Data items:
* * * * *

theorem uploadRequest_onward {mailbox : Bool} {op : Nat} {arg : Nat} {data : List Byte} {s t : State} (h : s.Onward t) :
    s.Onward (uploadRequest mailbox op arg data t) := by
  unfold uploadRequest
  repeat' first
    | with_reducible assumption
    | with_reducible apply State.mailboxOp_onward
    | with_reducible apply State.objectArrives_onward
    | with_reducible refine State.Onward.ite ?_ ?_
    | split

theorem State.calOverrideCmd_onward {mask : Nat} {s t : State} (h : s.Onward t) :
    s.Onward (State.calOverrideCmd mask t) := by
  unfold State.calOverrideCmd
  repeat' first
    | with_reducible assumption
    | (extract_lets -merge +onlyGivenNames x
       first
       | (have _f := fun a => x a
          clear _f
          unfold x
          clear x)
       | (refine onward_cut (P := State.Onward s x) ?_ (fun hx => ?_)
          on_goal 1 => (unfold x; clear x)
          on_goal 2 => clear_value x)
       | (refine onward_cut (P := State.Onward s x.2) ?_ (fun hx => ?_)
          on_goal 1 => (unfold x; clear x)
          on_goal 2 => clear_value x)
       | (refine onward_cut (P := State.Onward s x.1) ?_ (fun hx => ?_)
          on_goal 1 => (unfold x; clear x)
          on_goal 2 => clear_value x)
       | clear_value x
       | (unfold x; clear x)
       | clear x)
    | with_reducible apply State.calOverride_onward
    | with_reducible apply State.extendSet_onward
    | with_reducible refine State.Onward.ite ?_ ?_
    | split
    | fail_if_no_progress dsimp only

end Sys2Proof.Machine
end

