-- ==== Sys2Proof/Laws/Bellwether.lean ====
section
/-! SUPPORT. What each operation of `Machine/Bellwether.lean` keeps (see `Laws/Onward.lean`). -/
set_option linter.unusedTactic false
set_option linter.unreachableTactic false
set_option linter.tactic.unusedName false
namespace Sys2Proof.Machine

theorem State.postEncoder_onward {k : Nat} {x : EncSample} {s t : State} (h : s.Onward t) :
    s.Onward (State.postEncoder k x t) := by
  unfold State.postEncoder
  repeat' first
    | with_reducible assumption
    | with_reducible apply State.updEnc_onward
    | fail_if_no_progress dsimp only
    | fail_if_no_progress with_reducible apply State.Onward.upd

theorem State.workDone_onward {w : Work} {s t : State} (h : s.Onward t) : s.Onward (State.workDone w t) := by
  unfold State.workDone
  repeat' first
    | with_reducible assumption
    | with_reducible apply State.collect_onward
    | with_reducible apply State.postEncoder_onward
    | with_reducible apply State.postPlacements_onward
    | with_reducible apply State.releaseBlock_onward
    | with_reducible apply State.setAbs_onward
    | with_reducible apply State.updCtx_onward
    | with_reducible apply State.updTrig_onward
    | with_reducible refine State.Onward.ite ?_ ?_
    | split
    | fail_if_no_progress dsimp only
    | fail_if_no_progress with_reducible apply State.Onward.upd

theorem State.runWork_onward {l : List (Nat × Work)} {left : Nat} {s t : State} (h : s.Onward t) :
    s.Onward (State.runWork l left t) := by
  induction l generalizing left t with
  | nil => exact State.Onward.upd h
  | cons e r ih =>
    obtain ⟨u, w⟩ := e
    have k : s.Onward (if w.ofSequencer then
        { t with bw := { t.bw with sequencer := t.bw.sequencer + min u left } } else t) :=
      State.Onward.ite (State.Onward.upd h) h
    simp only [State.runWork]
    exact State.Onward.ite (ih (State.workDone_onward k)) (State.Onward.upd k)


theorem State.tickEnd_onward {s t : State} (h : s.Onward t) : s.Onward (State.tickEnd t) := by
  unfold State.tickEnd
  repeat' first
    | with_reducible assumption
    | (extract_lets -merge +onlyGivenNames x
       first
       | (have _f := fun a => x a
          clear _f
          unfold x
          clear x)
       | (refine onward_cut (P := State.Onward s x) ?_ (fun hx => ?_)
          on_goal 1 => (unfold x; clear x)
          on_goal 2 => clear_value x)
       | clear_value x
       | (unfold x; clear x)
       | clear x)
    | with_reducible apply Fabric.raise_onward
    | with_reducible apply State.raise_onward
    | with_reducible apply Fabric.tally_onward
    | with_reducible apply State.tally_onward
    | with_reducible apply Fabric.wr_onward
    | with_reducible apply State.wr_onward
    | with_reducible refine State.Onward.ite ?_ ?_
    | split
    | fail_if_no_progress dsimp only

theorem State.tickStarts_onward {s t : State} (h : s.Onward t) : s.Onward (State.tickStarts t).1 := by
  unfold State.tickStarts
  repeat' first
    | with_reducible assumption
    | (extract_lets -merge +onlyGivenNames x
       first
       | (have _f := fun a => x a
          clear _f
          unfold x
          clear x)
       | (refine onward_cut (P := State.Onward s x) ?_ (fun hx => ?_)
          on_goal 1 => (unfold x; clear x)
          on_goal 2 => clear_value x)
       | clear_value x
       | (unfold x; clear x)
       | clear x)
    | with_reducible apply State.absAsk_onward
    | with_reducible apply State.aiStart_onward
    | (with_reducible refine State.Onward.foldl ?_ ?_
       on_goal 1 => intro _ _ _)
    | with_reducible refine State.Onward.ite ?_ ?_
    | split
    | fail_if_no_progress dsimp only

theorem State.tick_onward {s t : State} (h : s.Onward t) : s.Onward (State.tick t) := by
  unfold State.tick
  repeat' first
    | with_reducible assumption
    | (extract_lets -merge +onlyGivenNames x
       first
       | (have _f := fun a => x a
          clear _f
          unfold x
          clear x)
       | (refine onward_cut (P := State.Onward s x) ?_ (fun hx => ?_)
          on_goal 1 => (unfold x; clear x)
          on_goal 2 => clear_value x)
       | (refine onward_cut (P := State.Onward s x.2) ?_ (fun hx => ?_)
          on_goal 1 => (unfold x; clear x)
          on_goal 2 => clear_value x)
       | (refine onward_cut (P := State.Onward s x.1) ?_ (fun hx => ?_)
          on_goal 1 => (unfold x; clear x)
          on_goal 2 => clear_value x)
       | (refine onward_cut (P := TimeBase.Onward s.tb x) ?_ (fun hx => ?_)
          on_goal 1 => (unfold x; clear x)
          on_goal 2 => clear_value x)
       | clear_value x
       | (unfold x; clear x)
       | clear x)
    | with_reducible apply State.bwApply_onward
    | with_reducible apply State.runTo_onward
    | with_reducible apply State.runWork_onward
    | with_reducible apply State.setAbs_onward
    | with_reducible apply State.tickEnd_onward
    | with_reducible apply State.tickStarts_onward
    | with_reducible apply State.trigPromote_onward
    | (with_reducible refine State.Onward.foldl ?_ ?_
       on_goal 1 => intro _ _ _)
    | (with_reducible refine State.Onward.foldl2 ?_ ?_
       on_goal 1 => intro _ _ _)
    | (with_reducible refine State.Onward.foldl1 ?_ ?_
       on_goal 1 => intro _ _ _)
    | with_reducible refine State.Onward.ite ?_ ?_
    | split
    | fail_if_no_progress dsimp only
    | fail_if_no_progress with_reducible apply State.Onward.upd
    | with_reducible refine State.Onward.updTb ?_ ?_
    | fail_if_no_progress with_reducible apply TimeBase.Onward.upd
    | with_reducible apply State.Onward.tb

end Sys2Proof.Machine
end

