theorem State.firmwareBoots_onward {s t : State} (h : s.Onward t) : s.Onward (State.firmwareBoots t) := by
  unfold State.firmwareBoots
  repeat' first
    | with_reducible assumption
    | (extract_lets -merge +onlyGivenNames x
       first
       | (have _f := fun a => x a
          clear _f
          unfold x
          clear x)
       | (refine onward_cut (P := State.Onward s x) ?_ (fun hx => ?_)
          on_goal 1 => (unfold x; clear x)
          on_goal 2 => clear_value x)
       | (refine onward_cut (P := State.Onward s x.2) ?_ (fun hx => ?_)
          on_goal 1 => (unfold x; clear x)
          on_goal 2 => clear_value x)
       | clear_value x
       | (unfold x; clear x)
       | clear x)
    | with_reducible apply State.bootSelect_onward
    | with_reducible apply State.calDue_onward
    | with_reducible apply State.calLoadBoot_onward
    | with_reducible apply State.extend_onward
    | with_reducible apply State.extendSet_onward
    | with_reducible apply State.healthLoad_onward
    | with_reducible apply State.serveAll_onward
    | with_reducible apply State.showSlot_onward
    | with_reducible apply Fabric.tally_onward
    | with_reducible apply State.tally_onward
    | (with_reducible refine State.Onward.foldl ?_ ?_
       on_goal 1 => intro _ _ _)
    | (with_reducible refine State.Onward.foldl2 ?_ ?_
       on_goal 1 => intro _ _ _)
    | (with_reducible refine State.Onward.foldl1 ?_ ?_
       on_goal 1 => intro _ _ _)
    | with_reducible refine State.Onward.ite ?_ ?_
    | split
    | fail_if_no_progress dsimp only
    | fail_if_no_progress with_reducible apply State.Onward.upd

theorem State.shepherdBoot_onward {s t : State} (h : s.Onward t) : s.Onward (State.shepherdBoot t) := by
  unfold State.shepherdBoot
  repeat' first
    | with_reducible assumption
    | (extract_lets -merge +onlyGivenNames x
       first
       | (have _f := fun a => x a
          clear _f
          unfold x
          clear x)
       | (refine onward_cut (P := State.Onward s x) ?_ (fun hx => ?_)
          on_goal 1 => (unfold x; clear x)
          on_goal 2 => clear_value x)
       | clear_value x
       | (unfold x; clear x)
       | clear x)
    | with_reducible apply State.extend_onward
    | with_reducible apply State.firmwareBoots_onward
    | with_reducible apply State.milestone_onward
    | with_reducible apply State.serveAll_onward
    | with_reducible apply State.startFirmware_onward
    | with_reducible refine State.Onward.ite ?_ ?_
    | split
    | fail_if_no_progress dsimp only

theorem State.watchdog_onward {s t : State} (h : s.Onward t) : s.Onward (State.watchdog t) := by
  unfold State.watchdog
  repeat' first
    | with_reducible assumption
    | with_reducible apply State.restartFirmware_onward
    | with_reducible apply State.serveAll_onward
    | with_reducible apply Fabric.tally_onward
    | with_reducible apply State.tally_onward
    | with_reducible refine State.Onward.ite ?_ ?_
    | split

theorem State.warmRegs_onward {s t : State} (h : s.Onward t) : s.Onward (State.warmRegs t) := by
  have step (g : Tab Word → Nat × Word → Nat × Word) (l : List (Nat × Word)) (r : Tab Word)
      (hr : twf resetWord r = true) :
      twf resetWord (l.foldl (fun t e => tset resetWord t (g t e).1 (g t e).2) r) = true := by
    induction l generalizing r with
    | nil => exact hr
    | cons e l ih => exact ih _ (twf_tset hr)
  refine State.Onward.updFab h ⟨h.fab.mem, fun w => ?_, h.fab.out⟩
  exact step (fun t' e => (e.1, warmWord t.struct.img e.1 (tget resetWord t' e.1))) _ _
    (step (fun _ e => (e.1, warmWord t.struct.img e.1 e.2)) _ _ (h.fab.regs w))
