-- ==== Sys2Proof/Laws/Commands.lean ====
section
/-! SUPPORT. What every command keeps: it answers a next state that is `Onward`, or `Sound` where it may reset the core. -/
set_option linter.unusedTactic false
set_option linter.unreachableTactic false
set_option linter.tactic.unusedName false
namespace Sys2Proof.Machine

/-! Activation -/

theorem execStrGo_onward {source : Nat} {wait : Nat} {s : State} :
    ∃ t, execStrGo source wait s = .next t ∧ s.Onward t := by
  have h : s.Onward s := .rfl
  refine ⟨_, rfl, ?_⟩
  repeat' first
    | with_reducible assumption
    | with_reducible apply State.strCtrl_onward

theorem execStrCheck_onward {source : Nat} {wait : Nat} {s : State} :
    ∃ t, execStrCheck source wait s = .next t ∧ s.Onward t := by
  have h : s.Onward s := .rfl
  refine ⟨_, rfl, ?_⟩
  repeat' first
    | with_reducible assumption
    | with_reducible apply State.strCtrl_onward

theorem execStrProgram_onward {source : Nat} {wait : Nat} {s : State} :
    ∃ t, execStrProgram source wait s = .next t ∧ s.Onward t := by
  have h : s.Onward s := .rfl
  refine ⟨_, rfl, ?_⟩
  repeat' first
    | with_reducible assumption
    | with_reducible apply State.strCtrl_onward

theorem execProgramDone_onward {fail : Bool} {s : State} : ∃ t, execProgramDone fail s = .next t ∧ s.Onward t := by
  have h : s.Onward s := .rfl
  refine ⟨_, rfl, ?_⟩
  repeat' first
    | with_reducible assumption
    | with_reducible apply State.programDone_onward

theorem execPostWaitEnd_onward {s : State} : ∃ t, execPostWaitEnd s = .next t ∧ s.Onward t := by
  have h : s.Onward s := .rfl
  refine ⟨_, rfl, ?_⟩
  repeat' first
    | with_reducible assumption
    | with_reducible apply State.postWaitEnd_onward

theorem execActivationQuiesce_onward {s : State} : ∃ t, execActivationQuiesce s = .next t ∧ s.Onward t := by
  have h : s.Onward s := .rfl
  refine ⟨_, rfl, ?_⟩
  repeat' first
    | with_reducible assumption
    | with_reducible apply State.quiesceStage_onward

theorem execQuiesceTimeout_onward {st : Nat} {s : State} : ∃ t, execQuiesceTimeout st s = .next t ∧ s.Onward t := by
  have h : s.Onward s := .rfl
  refine ⟨_, rfl, ?_⟩
  repeat' first
    | with_reducible assumption
    | with_reducible apply State.quiesceTimeout_onward

theorem execActivationRetain_onward {s : State} : ∃ t, execActivationRetain s = .next t ∧ s.Onward t := by
  have h : s.Onward s := .rfl
  refine ⟨_, rfl, ?_⟩
  repeat' first
    | with_reducible assumption
    | with_reducible apply State.retain_onward

theorem execActivationReconfigure_onward {s : State} : ∃ t, execActivationReconfigure s = .next t ∧ s.Onward t := by
  have h : s.Onward s := .rfl
  refine ⟨_, rfl, ?_⟩
  repeat' first
    | with_reducible assumption
    | with_reducible apply State.reconfigure_onward

theorem execActivationRetrain_onward {s : State} : ∃ t, execActivationRetrain s = .next t ∧ s.Onward t := by
  have h : s.Onward s := .rfl
  refine ⟨_, rfl, ?_⟩
  repeat' first
    | with_reducible assumption
    | with_reducible apply State.retrainStage_onward

theorem execActivationResume_onward {s : State} : ∃ t, execActivationResume s = .next t ∧ s.Onward t := by
  have h : s.Onward s := .rfl
  refine ⟨_, rfl, ?_⟩
  repeat' first
    | with_reducible assumption
    | with_reducible apply State.resume_onward

theorem execActivationRollback_onward {s : State} : ∃ t, execActivationRollback s = .next t ∧ s.Onward t := by
  have h : s.Onward s := .rfl
  refine ⟨_, rfl, ?_⟩
  repeat' first
    | with_reducible assumption
    | with_reducible apply State.rollback_onward

/-! Analog -/

theorem execAiConvertNow_onward {c : Nat} {s : State} : ∃ t, execAiConvertNow c s = .next t ∧ s.Onward t := by
  have h : s.Onward s := .rfl
  refine ⟨_, rfl, ?_⟩
  repeat' first
    | with_reducible assumption
    | with_reducible apply State.aiStart_onward

theorem execConversionStart_onward {c : Nat} {s : State} : ∃ t, execConversionStart c s = .next t ∧ s.Onward t := by
  have h : s.Onward s := .rfl
  refine ⟨_, rfl, ?_⟩
  repeat' first
    | with_reducible assumption
    | with_reducible apply State.conversionStart_onward

theorem execRangeSettled_onward {c : Nat} {s : State} : ∃ t, execRangeSettled c s = .next t ∧ s.Onward t := by
  have h : s.Onward s := .rfl
  refine ⟨_, rfl, ?_⟩
  repeat' first
    | with_reducible assumption
    | with_reducible apply State.rangeSettled_onward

* * * * *

- Task prompt
Report every line above that has the string "warmWord" in it.

- Answer to the problem
  exact step (fun t' e => (e.1, warmWord t.struct.img e.1 (tget resetWord t' e.1))) _ _
    (step (fun _ e => (e.1, warmWord t.struct.img e.1 e.2)) _ _ (h.fab.regs w))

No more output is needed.